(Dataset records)
theorem trapForm_eq : op ++ 0#4 ++ trapvect8Of w = w &&& 0xF0FF#16 := by
  have hw : op ++ w.extractLsb' 8 4 ++ trapvect8Of w = w := by
    subst h
    simp only [opcodeOf, trapvect8Of, BitVec.extractLsb'_append_extractLsb'_eq_extractLsb']
    exact BitVec.extractLsb'_eq_self
  symm
  calc w &&& 0xF0FF#16
    _ = (op ++ w.extractLsb' 8 4 ++ trapvect8Of w) &&& (BitVec.allOnes 4 ++ 0#4 ++ BitVec.allOnes 8) :=
      congrArg (· &&& 0xF0FF#16) hw.symm
    _ = op ++ 0#4 ++ trapvect8Of w := by
      simp only [BitVec.and_append, BitVec.and_allOnes, BitVec.and_zero]

theorem reservedForm_eq : op ++ 0#12 = w &&& 0xF000#16 := by
  have hw : op ++ w.extractLsb' 0 12 = w := by
    subst h
    simp only [opcodeOf, BitVec.extractLsb'_append_extractLsb'_eq_extractLsb']
    exact BitVec.extractLsb'_eq_self
  symm
  calc w &&& 0xF000#16
    _ = (op ++ w.extractLsb' 0 12) &&& (BitVec.allOnes 4 ++ 0#12) := congrArg (· &&& 0xF000#16) hw.symm
    _ = op ++ 0#12 := by
      simp only [BitVec.and_append, BitVec.and_allOnes, BitVec.and_zero]

end

open Laws in
theorem DecodesTo.encode_eq {w : Word} {i : Instr} (hd : DecodesTo w i) : encode i = w &&& usedBits w := by
  cases hd with
  | br h =>
    rw [EncodeUsed.of_all (by simp [usedBits, h]), encode, off9Form_eq h]
  | ld h | st h | ldi h | sti h | lea h =>
    rw [EncodeUsed.of_all (by simp [usedBits, h]), encode, regAt11_bits, off9Form_eq h]
  | ldr h | str h =>
    rw [EncodeUsed.of_all (by simp [usedBits, h]), encode, regAt11_bits, regAt8_bits, off6Form_eq h]
  | addImm h hm | andImm h hm =>
    rw [EncodeUsed.of_all (by simp [usedBits, h, hm]), encode, regAt11_bits, regAt8_bits, imm5Form_eq h hm]
  | jsr h hl =>
    rw [EncodeUsed.of_all (by simp [usedBits, h, hl]), encode, jsrForm_eq h hl]
  | addReg h hm | andReg h hm =>
    have hu : usedBits w = 0xFFE7#16 := by simp [usedBits, h, hm]
    rw [hu, encode, regAt11_bits, regAt8_bits, regAt2_bits, registerForm_eq h hm]
  | jsrr h hl =>
    have hu : usedBits w = 0xF9C0#16 := by simp [usedBits, h, hl]
    rw [hu, encode, regAt8_bits, jsrrForm_eq h hl]
  | not h =>
    have hu : usedBits w = 0xFFC0#16 := by simp [usedBits, h]
    rw [hu, encode, regAt11_bits, regAt8_bits, notForm_eq h]
  | jmp h =>
    have hu : usedBits w = 0xF1C0#16 := by simp [usedBits, h]
    obtain ⟨-, -, henc⟩ := decodeJmp_spec (regAt8 w)
    rw [hu, henc, regAt8_bits, jmpForm_eq h]
  | trap h =>
    have hu : usedBits w = 0xF0FF#16 := by simp [usedBits, h]
    obtain ⟨-, -, henc⟩ := decodeTrap_spec (trapvect8Of w)
    rw [hu, henc, trapForm_eq h]
  | rti h | res h =>
    have hu : usedBits w = 0xF000#16 := by simp [usedBits, h]
    rw [hu, encode, reservedForm_eq h]

/-- Settles O2: each row of the decoder encodes to its word with the row's unused bits cleared. -/
theorem encodeOfDecodeClearsUnusedBits : Obligations.EncodeOfDecodeClearsUnusedBits :=
  fun w => (decodeWord_decodesTo w).encode_eq

end Sys2Proof
end

section
/-! PROOFS. The decoder on words given by their fields: ignored bits, TRAP words and the reserved opcodes (rules R76, R77, R83,
R170, R190, R191), and words written out in the test vectors. -/

namespace Sys2Proof.Machine

/-! ### Fields that words share -/

/-- Words that agree at [11:6] name the same registers at [11:9] and at [8:6]. -/
theorem regAt_eq_of_field11to6 {w w' : Word} (h : field w 11 6 = field w' 11 6) :
    regAt11 w = regAt11 w' ∧ regAt8 w = regAt8 w' := by
  rw [← regNo_field11to9, ← regNo_field11to9, ← regNo_field8to6, ← regNo_field8to6]
  unfold field at *
  exact ⟨congrArg regNo (by omega), congrArg regNo (by omega)⟩

theorem regAt8_eq_of_field {w w' : Word} (h : field w 8 6 = field w' 8 6) : regAt8 w = regAt8 w' := by
  rw [← regNo_field8to6, ← regNo_field8to6, h]

theorem regAt2_eq_of_field {w w' : Word} (h : field w 2 0 = field w' 2 0) : regAt2 w = regAt2 w' := by
  rw [field_eq_extractLsb' w rfl, field_eq_extractLsb' w' rfl] at h
  exact congrArg Reg.ofBits (BitVec.eq_of_toNat_eq h)

theorem trapvect8Of_eq_of_field {w : Word} {v : Byte} (h : field w 7 0 = v.toNat) : trapvect8Of w = v := by
  rw [field_eq_extractLsb' w rfl] at h
  exact BitVec.eq_of_toNat_eq h

theorem immediateMode_eq_false {w : Word} (h : field w 5 5 = 0) : immediateMode w = false := by
  rw [field_bit] at h
  exact Bool.toNat_eq_zero.mp h

/-- [15:11] = 01000 is opcode 0100 with the long flag off. -/
theorem jsrr_of_field15to11 {w : Word} (h : field w 15 11 = 8) : opcodeOf w = 0x4#4 ∧ longFlag w = false := by
  unfold field at h
  exact ⟨opcodeOf_eq_of_field (n := 4) (by unfold field; omega), longFlag_eq_false (by unfold field; omega)⟩

/-! ### Ignored bits (rule R76, decision D2) -/

/-- Settles O3: in each family the decoder reads only the fields that the two words share. -/
theorem unusedBitsDoNotChangeTheInstruction : Obligations.UnusedBitsDoNotChangeTheInstruction := by
  refine ⟨fun w w' hop h hm hm' hregs hreg => ?_, fun w w' h h' hregs => ?_, fun w w' h h' hreg => ?_,
    fun w w' h h' hreg => ?_, fun w w' h h' hv => ?_, fun w w' h h' => ?_, fun w w' h h' => ?_⟩
  · have hm := immediateMode_eq_false hm
    have hm' := immediateMode_eq_false hm'
    obtain ⟨h11, h8⟩ := regAt_eq_of_field11to6 hregs
    have h2 := regAt2_eq_of_field hreg
    obtain h | h := h <;> have h' := opcodeOf_eq_of_field (hop.symm.trans h) <;> have h := opcodeOf_eq_of_field h
    · rw [decodeWord_addReg h hm, decodeWord_addReg h' hm', h11, h8, h2]
    · rw [decodeWord_andReg h hm, decodeWord_andReg h' hm', h11, h8, h2]
  · obtain ⟨h11, h8⟩ := regAt_eq_of_field11to6 hregs
    rw [decodeWord_not (opcodeOf_eq_of_field h), decodeWord_not (opcodeOf_eq_of_field h'), h11, h8]
  · rw [decodeWord_jmp (opcodeOf_eq_of_field h), decodeWord_jmp (opcodeOf_eq_of_field h'), regAt8_eq_of_field hreg]
  · obtain ⟨h, hl⟩ := jsrr_of_field15to11 h
    obtain ⟨h', hl'⟩ := jsrr_of_field15to11 h'
    rw [decodeWord_jsrr h hl, decodeWord_jsrr h' hl', regAt8_eq_of_field hreg]
  · have hv : trapvect8Of w = trapvect8Of w' :=
      trapvect8Of_eq_of_field (hv.trans (field_eq_extractLsb' w' rfl))
    rw [decodeWord_trap (opcodeOf_eq_of_field h), decodeWord_trap (opcodeOf_eq_of_field h'), hv]
  · rw [decodeWord_rti (opcodeOf_eq_of_field h), decodeWord_rti (opcodeOf_eq_of_field h')]
  · rw [decodeWord_res (opcodeOf_eq_of_field h), decodeWord_res (opcodeOf_eq_of_field h')]

/-! ### TRAP words and the reserved opcodes -/

theorem decodeWord_of_trap_fields {w : Word} {v : Byte} (h : field w 15 12 = 15) (hv : field w 7 0 = v.toNat) :
    decodeWord w = decodeTrap v := by
  rw [decodeWord_trap (opcodeOf_eq_of_field h), trapvect8Of_eq_of_field hv]

/-- Settles O53: the low byte of a TRAP word is its vector. -/
theorem trapWordsNameTheirRoutine : Obligations.TrapWordsNameTheirRoutine := fun _ h =>
  ⟨decodeWord_of_trap_fields (v := vectGetc) h, decodeWord_of_trap_fields (v := vectOut) h,
    decodeWord_of_trap_fields (v := vectPuts) h, decodeWord_of_trap_fields (v := vectIn) h,
    decodeWord_of_trap_fields (v := vectPutsp) h, decodeWord_of_trap_fields (v := vectHalt) h⟩

/-- Settles O54: the opcode alone names RTI and RES, and each raises its stop. -/
theorem reservedOpcodesStop : Obligations.ReservedOpcodesStop :=
  ⟨fun _ h => decodeWord_rti (opcodeOf_eq_of_field h), fun _ h => decodeWord_res (opcodeOf_eq_of_field h),
    fun _ => ⟨rfl, rfl⟩⟩

/-- Settles O6: the decoder evaluated on each word. -/
theorem wordsOfTheSpecDecode : Obligations.WordsOfTheSpecDecode := by
  unfold Obligations.WordsOfTheSpecDecode
  decide

end Sys2Proof.Machine
end

section
/-! PROOFS. The step of a decoded instruction, the STOPPED block, and the slide of never-taken branches (rules R78, R80, R150,
R202, R231). -/

namespace Sys2Proof.Machine

theorem addWrap_one (a : Word) : addWrap a 0x0001#16 = BitVec.ofNat 16 (a.toNat + 1) := by
  rw [addWrap, BitVec.ofNat_add, BitVec.ofNat_toNat, BitVec.setWidth_eq]

/-- Settles O11: away from KBSR_ADDR the fetch answers the word at pc and moves pc on. -/
theorem stepRunsTheDecodedInstruction : Obligations.StepRunsTheDecodedInstruction := by
  rintro s i hr hpc rfl
  rw [step_of_fetch_ok hr (fetch_plain hpc), addWrap_one]
  rfl

/-- Settles O13: a RUNNING block faults only where it holds on input. -/
theorem stoppedBlockTakesNoStep : Obligations.StoppedBlockTakesNoStep := by
  refine fun s => ⟨fun hs hr => ?_, step_of_not_running⟩
  have h := step_usesPorts hr
  rw [hs] at h
  obtain ⟨hf, -⟩ := h
  cases hf

/-! ### Never-taken branches -/

/-- A word below 0x200 is a BR whose mask names no condition (rule R78). -/
theorem decodeWord_neverTaken {w : Word} (h : w.toNat < 0x200) : decodeWord w = .br 0b000#3 (pcOffset9Of w) := by
  have hop : opcodeOf w = 0x0#4 := opcodeOf_eq_of_field (n := 0) (by unfold field; omega)
  have hmask : field11to9 w = 0b000#3 := by
    refine BitVec.eq_of_toNat_eq ((field_eq_extractLsb' w (hi := 11) rfl).symm.trans ?_)
    unfold field
    rw [BitVec.toNat_ofNat]
    omega
  rw [decodeWord_br hop, hmask]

TASK.
Return exactly, and only, the lines above starting at the line that contains "rw [decodeWord_trap (opcodeOf_eq_of_field h), decodeWord_trap" and ending at the line that contains "BitVec.ofNat_add, BitVec.ofNat_toNat, BitVec.setWidth_eq]".

SOLUTION TO THIS TASK.
    rw [decodeWord_trap (opcodeOf_eq_of_field h), decodeWord_trap (opcodeOf_eq_of_field h'), hv]
  · rw [decodeWord_rti (opcodeOf_eq_of_field h), decodeWord_rti (opcodeOf_eq_of_field h')]
  · rw [decodeWord_res (opcodeOf_eq_of_field h), decodeWord_res (opcodeOf_eq_of_field h')]

/-! ### TRAP words and the reserved opcodes -/

theorem decodeWord_of_trap_fields {w : Word} {v : Byte} (h : field w 15 12 = 15) (hv : field w 7 0 = v.toNat) :
    decodeWord w = decodeTrap v := by
  rw [decodeWord_trap (opcodeOf_eq_of_field h), trapvect8Of_eq_of_field hv]

/-- Settles O53: the low byte of a TRAP word is its vector. -/
theorem trapWordsNameTheirRoutine : Obligations.TrapWordsNameTheirRoutine := fun _ h =>
  ⟨decodeWord_of_trap_fields (v := vectGetc) h, decodeWord_of_trap_fields (v := vectOut) h,
    decodeWord_of_trap_fields (v := vectPuts) h, decodeWord_of_trap_fields (v := vectIn) h,
    decodeWord_of_trap_fields (v := vectPutsp) h, decodeWord_of_trap_fields (v := vectHalt) h⟩

/-- Settles O54: the opcode alone names RTI and RES, and each raises its stop. -/
theorem reservedOpcodesStop : Obligations.ReservedOpcodesStop :=
  ⟨fun _ h => decodeWord_rti (opcodeOf_eq_of_field h), fun _ h => decodeWord_res (opcodeOf_eq_of_field h),
    fun _ => ⟨rfl, rfl⟩⟩

/-- Settles O6: the decoder evaluated on each word. -/
theorem wordsOfTheSpecDecode : Obligations.WordsOfTheSpecDecode := by
  unfold Obligations.WordsOfTheSpecDecode
  decide

end Sys2Proof.Machine
end

section
/-! PROOFS. The step of a decoded instruction, the STOPPED block, and the slide of never-taken branches (rules R78, R80, R150,
R202, R231). -/

namespace Sys2Proof.Machine

theorem addWrap_one (a : Word) : addWrap a 0x0001#16 = BitVec.ofNat 16 (a.toNat + 1) := by
  rw [addWrap, BitVec.ofNat_add, BitVec.ofNat_toNat, BitVec.setWidth_eq]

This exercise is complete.